Exercise directions: Throughout the material below, count the lines that include the string "holds", then report only the resulting number.

++++++++++++++++++++

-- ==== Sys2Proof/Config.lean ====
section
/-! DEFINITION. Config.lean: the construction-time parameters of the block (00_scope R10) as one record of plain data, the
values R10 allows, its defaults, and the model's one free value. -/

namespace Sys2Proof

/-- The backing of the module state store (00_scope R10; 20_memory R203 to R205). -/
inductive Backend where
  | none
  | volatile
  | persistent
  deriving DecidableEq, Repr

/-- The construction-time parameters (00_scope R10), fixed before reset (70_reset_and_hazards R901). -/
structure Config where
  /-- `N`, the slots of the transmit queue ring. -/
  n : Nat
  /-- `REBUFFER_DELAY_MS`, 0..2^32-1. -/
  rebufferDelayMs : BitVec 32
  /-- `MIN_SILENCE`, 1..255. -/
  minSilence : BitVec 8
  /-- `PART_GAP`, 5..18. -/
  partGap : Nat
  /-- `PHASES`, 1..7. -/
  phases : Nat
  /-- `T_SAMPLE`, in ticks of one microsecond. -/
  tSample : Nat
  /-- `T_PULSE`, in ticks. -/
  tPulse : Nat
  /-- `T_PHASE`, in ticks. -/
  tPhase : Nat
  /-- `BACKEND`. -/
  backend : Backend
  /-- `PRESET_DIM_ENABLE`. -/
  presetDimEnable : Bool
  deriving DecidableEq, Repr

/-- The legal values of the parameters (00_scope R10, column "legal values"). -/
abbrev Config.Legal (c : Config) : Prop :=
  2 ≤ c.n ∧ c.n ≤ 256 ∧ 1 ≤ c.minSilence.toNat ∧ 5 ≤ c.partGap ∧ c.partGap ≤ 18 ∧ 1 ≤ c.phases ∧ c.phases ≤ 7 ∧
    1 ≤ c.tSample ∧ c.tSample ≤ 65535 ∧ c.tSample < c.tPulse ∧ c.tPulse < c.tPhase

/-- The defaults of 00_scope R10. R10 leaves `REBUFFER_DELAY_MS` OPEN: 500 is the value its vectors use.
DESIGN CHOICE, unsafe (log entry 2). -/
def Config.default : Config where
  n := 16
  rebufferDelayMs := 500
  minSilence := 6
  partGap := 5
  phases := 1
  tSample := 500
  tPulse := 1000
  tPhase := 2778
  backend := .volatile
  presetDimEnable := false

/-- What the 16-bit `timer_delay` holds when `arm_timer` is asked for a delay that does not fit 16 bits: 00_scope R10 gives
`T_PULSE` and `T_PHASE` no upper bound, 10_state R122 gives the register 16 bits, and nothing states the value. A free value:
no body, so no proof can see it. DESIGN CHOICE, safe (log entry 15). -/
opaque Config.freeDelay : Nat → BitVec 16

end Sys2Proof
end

++++++++++++++++++++

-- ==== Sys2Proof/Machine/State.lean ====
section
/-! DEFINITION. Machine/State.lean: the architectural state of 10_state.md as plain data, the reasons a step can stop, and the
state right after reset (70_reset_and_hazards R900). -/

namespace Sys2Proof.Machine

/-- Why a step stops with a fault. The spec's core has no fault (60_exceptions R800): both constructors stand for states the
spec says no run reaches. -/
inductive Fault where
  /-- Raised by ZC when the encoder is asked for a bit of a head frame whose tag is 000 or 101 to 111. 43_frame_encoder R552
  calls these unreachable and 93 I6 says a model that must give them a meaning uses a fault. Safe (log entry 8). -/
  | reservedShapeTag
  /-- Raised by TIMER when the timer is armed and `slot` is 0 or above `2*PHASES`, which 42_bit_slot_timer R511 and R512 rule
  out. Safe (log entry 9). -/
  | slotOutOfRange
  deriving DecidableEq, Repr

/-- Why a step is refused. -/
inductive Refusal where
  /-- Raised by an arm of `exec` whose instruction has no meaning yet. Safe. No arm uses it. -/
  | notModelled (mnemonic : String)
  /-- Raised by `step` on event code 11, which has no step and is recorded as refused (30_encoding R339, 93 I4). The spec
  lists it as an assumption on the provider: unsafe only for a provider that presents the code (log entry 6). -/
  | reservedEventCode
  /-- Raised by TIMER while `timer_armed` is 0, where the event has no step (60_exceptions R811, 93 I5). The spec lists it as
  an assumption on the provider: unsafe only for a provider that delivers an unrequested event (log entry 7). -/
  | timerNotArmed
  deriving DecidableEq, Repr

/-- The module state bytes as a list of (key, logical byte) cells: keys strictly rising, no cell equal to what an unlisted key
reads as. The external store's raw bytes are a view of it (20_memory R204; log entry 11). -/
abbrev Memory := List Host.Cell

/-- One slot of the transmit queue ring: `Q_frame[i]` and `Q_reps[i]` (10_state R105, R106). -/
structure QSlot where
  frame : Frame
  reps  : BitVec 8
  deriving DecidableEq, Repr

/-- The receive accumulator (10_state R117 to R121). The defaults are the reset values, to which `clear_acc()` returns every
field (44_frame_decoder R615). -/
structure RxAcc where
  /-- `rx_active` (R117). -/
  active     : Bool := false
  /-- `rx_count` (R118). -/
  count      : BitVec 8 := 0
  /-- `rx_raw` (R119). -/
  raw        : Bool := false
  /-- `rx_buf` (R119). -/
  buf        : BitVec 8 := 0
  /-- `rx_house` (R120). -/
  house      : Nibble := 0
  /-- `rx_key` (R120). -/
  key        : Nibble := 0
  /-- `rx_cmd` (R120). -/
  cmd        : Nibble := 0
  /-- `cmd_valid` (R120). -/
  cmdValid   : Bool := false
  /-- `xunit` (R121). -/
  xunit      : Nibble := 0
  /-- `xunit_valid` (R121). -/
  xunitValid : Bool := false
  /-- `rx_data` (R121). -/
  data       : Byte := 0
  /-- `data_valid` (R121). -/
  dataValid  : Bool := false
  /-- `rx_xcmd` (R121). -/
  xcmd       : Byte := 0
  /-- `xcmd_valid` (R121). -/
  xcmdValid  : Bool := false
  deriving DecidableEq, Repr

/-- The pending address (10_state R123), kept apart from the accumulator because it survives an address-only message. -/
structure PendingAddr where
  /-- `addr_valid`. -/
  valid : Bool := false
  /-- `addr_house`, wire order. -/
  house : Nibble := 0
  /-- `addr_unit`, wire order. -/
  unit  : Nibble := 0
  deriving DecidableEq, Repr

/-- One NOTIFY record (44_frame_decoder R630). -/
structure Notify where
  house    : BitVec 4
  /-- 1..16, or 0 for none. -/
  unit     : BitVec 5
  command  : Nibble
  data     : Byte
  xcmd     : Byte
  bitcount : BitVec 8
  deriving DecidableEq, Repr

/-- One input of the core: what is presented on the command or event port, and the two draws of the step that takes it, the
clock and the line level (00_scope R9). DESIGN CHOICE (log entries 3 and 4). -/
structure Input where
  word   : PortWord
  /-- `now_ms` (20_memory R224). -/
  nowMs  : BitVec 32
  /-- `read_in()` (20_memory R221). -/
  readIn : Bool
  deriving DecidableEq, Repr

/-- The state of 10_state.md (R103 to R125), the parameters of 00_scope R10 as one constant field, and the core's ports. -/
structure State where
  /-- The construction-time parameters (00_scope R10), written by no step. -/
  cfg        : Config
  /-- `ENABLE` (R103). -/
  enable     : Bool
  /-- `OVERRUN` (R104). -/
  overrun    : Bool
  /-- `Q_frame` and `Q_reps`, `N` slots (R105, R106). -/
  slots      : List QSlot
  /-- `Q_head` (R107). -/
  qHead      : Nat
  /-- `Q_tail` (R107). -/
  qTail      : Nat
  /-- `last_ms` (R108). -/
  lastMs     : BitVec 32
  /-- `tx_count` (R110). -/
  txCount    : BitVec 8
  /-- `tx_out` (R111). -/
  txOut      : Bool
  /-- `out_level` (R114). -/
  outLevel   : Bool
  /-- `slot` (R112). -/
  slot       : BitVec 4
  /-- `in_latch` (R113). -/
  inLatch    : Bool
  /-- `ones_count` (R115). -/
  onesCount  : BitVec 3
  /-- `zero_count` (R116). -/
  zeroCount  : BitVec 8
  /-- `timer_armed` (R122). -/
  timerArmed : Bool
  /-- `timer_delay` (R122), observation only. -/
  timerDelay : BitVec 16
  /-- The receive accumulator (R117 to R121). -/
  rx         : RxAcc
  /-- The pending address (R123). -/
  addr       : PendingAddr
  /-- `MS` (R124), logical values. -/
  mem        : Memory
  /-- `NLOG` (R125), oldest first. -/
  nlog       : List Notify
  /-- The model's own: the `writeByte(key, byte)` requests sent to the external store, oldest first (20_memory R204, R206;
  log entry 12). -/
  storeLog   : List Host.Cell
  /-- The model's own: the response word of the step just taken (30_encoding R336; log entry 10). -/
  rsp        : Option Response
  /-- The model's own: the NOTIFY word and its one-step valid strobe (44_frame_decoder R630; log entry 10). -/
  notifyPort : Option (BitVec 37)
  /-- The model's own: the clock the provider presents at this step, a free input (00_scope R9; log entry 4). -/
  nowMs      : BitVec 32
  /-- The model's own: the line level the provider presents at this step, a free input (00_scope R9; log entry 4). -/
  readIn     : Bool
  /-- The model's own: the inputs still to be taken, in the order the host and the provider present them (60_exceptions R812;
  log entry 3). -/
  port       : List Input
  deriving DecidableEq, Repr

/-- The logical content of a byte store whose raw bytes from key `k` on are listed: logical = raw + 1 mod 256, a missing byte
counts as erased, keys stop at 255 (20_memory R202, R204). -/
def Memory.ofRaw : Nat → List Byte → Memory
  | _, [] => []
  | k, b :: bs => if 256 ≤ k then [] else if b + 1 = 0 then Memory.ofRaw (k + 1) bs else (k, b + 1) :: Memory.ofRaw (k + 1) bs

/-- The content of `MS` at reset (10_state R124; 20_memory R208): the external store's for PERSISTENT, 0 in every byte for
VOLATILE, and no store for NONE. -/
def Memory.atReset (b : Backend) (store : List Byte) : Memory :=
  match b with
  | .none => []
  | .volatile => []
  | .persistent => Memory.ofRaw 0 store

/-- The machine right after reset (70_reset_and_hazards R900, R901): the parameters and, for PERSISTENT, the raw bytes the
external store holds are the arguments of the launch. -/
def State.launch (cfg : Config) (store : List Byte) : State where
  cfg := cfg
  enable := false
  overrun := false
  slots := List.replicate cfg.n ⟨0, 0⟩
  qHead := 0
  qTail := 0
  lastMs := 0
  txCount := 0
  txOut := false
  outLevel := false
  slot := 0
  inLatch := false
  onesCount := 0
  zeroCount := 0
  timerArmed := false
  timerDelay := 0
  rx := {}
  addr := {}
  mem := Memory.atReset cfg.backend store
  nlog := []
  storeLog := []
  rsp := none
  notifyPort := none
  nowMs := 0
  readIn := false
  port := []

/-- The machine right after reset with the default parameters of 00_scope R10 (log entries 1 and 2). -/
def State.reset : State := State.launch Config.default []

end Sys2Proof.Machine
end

++++++++++++++++++++

Response: 2